Provided records START
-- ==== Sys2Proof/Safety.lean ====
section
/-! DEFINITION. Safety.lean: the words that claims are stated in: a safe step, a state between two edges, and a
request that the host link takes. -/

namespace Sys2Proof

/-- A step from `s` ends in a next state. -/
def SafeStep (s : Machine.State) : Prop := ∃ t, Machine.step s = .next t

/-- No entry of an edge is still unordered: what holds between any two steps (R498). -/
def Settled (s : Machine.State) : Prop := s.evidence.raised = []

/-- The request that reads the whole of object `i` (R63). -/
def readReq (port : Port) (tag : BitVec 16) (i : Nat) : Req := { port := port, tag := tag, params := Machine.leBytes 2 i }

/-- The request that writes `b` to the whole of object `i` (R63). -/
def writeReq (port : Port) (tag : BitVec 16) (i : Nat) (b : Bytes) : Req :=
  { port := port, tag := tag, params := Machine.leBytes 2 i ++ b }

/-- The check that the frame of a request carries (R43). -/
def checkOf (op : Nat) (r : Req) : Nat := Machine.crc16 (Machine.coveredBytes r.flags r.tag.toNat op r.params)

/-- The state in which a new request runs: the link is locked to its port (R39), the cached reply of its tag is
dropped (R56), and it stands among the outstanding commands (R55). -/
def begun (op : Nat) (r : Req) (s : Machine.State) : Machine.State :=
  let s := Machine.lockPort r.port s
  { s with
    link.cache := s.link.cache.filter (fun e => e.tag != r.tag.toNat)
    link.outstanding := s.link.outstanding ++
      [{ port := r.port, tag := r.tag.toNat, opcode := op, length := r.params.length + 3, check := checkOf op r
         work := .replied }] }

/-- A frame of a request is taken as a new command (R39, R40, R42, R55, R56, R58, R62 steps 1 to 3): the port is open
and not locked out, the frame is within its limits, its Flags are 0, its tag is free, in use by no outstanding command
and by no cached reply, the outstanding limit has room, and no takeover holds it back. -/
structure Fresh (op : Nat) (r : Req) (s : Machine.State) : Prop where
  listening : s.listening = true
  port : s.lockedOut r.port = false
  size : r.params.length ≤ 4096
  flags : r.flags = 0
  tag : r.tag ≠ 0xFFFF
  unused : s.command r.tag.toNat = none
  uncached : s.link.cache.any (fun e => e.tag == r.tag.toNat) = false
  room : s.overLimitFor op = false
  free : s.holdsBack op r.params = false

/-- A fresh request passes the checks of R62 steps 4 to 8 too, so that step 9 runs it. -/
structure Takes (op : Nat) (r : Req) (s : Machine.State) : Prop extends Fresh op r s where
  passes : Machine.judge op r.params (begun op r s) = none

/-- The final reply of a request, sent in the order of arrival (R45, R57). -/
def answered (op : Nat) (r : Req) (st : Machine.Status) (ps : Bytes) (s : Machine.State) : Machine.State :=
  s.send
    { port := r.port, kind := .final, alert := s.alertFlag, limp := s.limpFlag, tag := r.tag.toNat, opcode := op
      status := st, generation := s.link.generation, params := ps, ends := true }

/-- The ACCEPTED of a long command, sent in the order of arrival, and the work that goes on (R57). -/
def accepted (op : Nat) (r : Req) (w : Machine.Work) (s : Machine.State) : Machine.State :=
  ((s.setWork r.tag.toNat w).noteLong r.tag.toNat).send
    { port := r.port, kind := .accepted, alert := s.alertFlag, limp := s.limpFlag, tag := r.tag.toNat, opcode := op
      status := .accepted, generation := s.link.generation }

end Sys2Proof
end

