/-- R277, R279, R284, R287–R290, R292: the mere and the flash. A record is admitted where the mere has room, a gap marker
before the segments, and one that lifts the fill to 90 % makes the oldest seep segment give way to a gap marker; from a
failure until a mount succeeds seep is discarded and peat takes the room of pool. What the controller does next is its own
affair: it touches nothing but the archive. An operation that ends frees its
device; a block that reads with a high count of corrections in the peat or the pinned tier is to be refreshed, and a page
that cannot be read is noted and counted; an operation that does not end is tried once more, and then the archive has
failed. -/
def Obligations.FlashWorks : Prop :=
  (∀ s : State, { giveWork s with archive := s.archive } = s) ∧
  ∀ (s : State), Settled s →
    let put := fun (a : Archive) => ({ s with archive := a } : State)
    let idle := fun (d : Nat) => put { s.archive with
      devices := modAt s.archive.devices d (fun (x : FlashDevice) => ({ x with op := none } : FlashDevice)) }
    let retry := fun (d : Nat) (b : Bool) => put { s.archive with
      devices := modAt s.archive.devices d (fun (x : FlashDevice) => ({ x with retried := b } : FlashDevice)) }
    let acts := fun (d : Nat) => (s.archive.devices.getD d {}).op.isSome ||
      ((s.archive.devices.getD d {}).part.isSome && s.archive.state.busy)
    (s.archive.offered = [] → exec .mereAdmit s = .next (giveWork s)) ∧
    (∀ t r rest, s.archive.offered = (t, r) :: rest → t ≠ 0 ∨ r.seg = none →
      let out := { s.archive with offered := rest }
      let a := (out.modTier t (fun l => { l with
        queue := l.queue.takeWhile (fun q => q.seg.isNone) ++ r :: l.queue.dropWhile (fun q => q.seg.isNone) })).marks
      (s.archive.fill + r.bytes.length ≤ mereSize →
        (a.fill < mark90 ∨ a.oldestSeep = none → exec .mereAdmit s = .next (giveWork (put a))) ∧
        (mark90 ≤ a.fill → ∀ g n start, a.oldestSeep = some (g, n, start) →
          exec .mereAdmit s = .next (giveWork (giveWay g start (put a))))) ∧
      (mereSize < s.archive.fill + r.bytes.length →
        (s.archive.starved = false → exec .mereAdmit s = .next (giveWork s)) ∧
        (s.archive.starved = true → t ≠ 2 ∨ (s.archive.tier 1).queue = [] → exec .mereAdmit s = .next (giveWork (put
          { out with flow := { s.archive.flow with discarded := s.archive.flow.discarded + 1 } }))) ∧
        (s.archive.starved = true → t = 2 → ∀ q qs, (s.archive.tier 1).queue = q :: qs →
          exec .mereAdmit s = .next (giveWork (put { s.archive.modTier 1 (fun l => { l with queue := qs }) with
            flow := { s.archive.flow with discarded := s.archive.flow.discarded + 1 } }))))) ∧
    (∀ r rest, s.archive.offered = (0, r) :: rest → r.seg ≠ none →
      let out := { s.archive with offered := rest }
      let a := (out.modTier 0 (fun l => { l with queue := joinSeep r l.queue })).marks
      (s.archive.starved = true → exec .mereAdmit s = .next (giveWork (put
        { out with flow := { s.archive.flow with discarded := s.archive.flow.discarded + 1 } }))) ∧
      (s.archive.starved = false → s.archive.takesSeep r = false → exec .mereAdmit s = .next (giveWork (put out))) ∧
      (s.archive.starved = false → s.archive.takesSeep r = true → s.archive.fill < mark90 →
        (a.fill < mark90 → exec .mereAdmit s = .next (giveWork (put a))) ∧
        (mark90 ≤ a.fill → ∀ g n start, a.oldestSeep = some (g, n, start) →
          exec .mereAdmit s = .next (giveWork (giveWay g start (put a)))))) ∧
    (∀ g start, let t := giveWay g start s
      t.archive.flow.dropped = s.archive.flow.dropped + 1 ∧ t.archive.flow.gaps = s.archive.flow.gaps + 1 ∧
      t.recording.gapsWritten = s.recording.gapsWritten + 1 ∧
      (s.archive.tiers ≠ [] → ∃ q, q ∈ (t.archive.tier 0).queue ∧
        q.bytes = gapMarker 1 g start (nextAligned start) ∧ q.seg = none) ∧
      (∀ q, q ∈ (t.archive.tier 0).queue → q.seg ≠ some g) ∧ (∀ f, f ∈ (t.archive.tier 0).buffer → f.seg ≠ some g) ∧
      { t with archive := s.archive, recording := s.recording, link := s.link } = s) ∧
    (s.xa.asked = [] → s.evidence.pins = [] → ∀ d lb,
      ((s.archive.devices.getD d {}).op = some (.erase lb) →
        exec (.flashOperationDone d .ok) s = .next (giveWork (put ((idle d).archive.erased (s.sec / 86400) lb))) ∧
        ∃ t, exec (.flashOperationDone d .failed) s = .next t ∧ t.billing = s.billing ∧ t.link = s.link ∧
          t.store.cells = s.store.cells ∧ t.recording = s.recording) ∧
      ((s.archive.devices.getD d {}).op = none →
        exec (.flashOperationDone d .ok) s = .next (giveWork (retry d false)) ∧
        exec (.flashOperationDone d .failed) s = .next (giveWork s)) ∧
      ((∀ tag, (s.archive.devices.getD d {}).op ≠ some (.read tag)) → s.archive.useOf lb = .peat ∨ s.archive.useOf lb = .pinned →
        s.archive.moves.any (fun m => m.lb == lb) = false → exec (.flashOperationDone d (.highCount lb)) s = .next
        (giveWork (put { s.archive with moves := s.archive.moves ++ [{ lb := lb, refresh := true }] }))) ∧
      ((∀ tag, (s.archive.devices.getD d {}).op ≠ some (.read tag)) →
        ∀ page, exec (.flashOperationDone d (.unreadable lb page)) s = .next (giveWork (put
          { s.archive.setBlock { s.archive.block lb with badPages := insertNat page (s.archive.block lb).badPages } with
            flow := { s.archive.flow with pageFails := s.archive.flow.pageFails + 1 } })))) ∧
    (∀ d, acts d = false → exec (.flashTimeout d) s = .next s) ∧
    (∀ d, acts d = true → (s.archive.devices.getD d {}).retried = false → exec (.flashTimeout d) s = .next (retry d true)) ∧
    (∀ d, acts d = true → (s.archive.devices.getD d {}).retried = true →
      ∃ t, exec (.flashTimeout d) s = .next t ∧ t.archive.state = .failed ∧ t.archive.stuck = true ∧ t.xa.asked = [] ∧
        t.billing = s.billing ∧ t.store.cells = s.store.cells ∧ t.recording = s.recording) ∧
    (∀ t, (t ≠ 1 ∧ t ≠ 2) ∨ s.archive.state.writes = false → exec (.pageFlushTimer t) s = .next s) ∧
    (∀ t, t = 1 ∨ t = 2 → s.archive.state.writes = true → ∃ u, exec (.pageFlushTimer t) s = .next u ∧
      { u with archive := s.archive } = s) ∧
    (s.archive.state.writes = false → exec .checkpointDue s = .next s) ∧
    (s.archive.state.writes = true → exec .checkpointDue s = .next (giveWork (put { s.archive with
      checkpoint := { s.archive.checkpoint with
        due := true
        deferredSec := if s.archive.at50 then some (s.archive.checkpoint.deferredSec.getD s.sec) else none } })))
Provided records END
▶ [Work task] In the entries above, find each line with "Prop" and copy it.

▶ [Answer box]
def SafeStep (s : Machine.State) : Prop := ∃ t, Machine.step s = .next t
def Settled (s : Machine.State) : Prop := s.evidence.raised = []
structure Fresh (op : Nat) (r : Req) (s : Machine.State) : Prop where
structure Takes (op : Nat) (r : Req) (s : Machine.State) : Prop extends Fresh op r s where
def Obligations.FlashWorks : Prop :=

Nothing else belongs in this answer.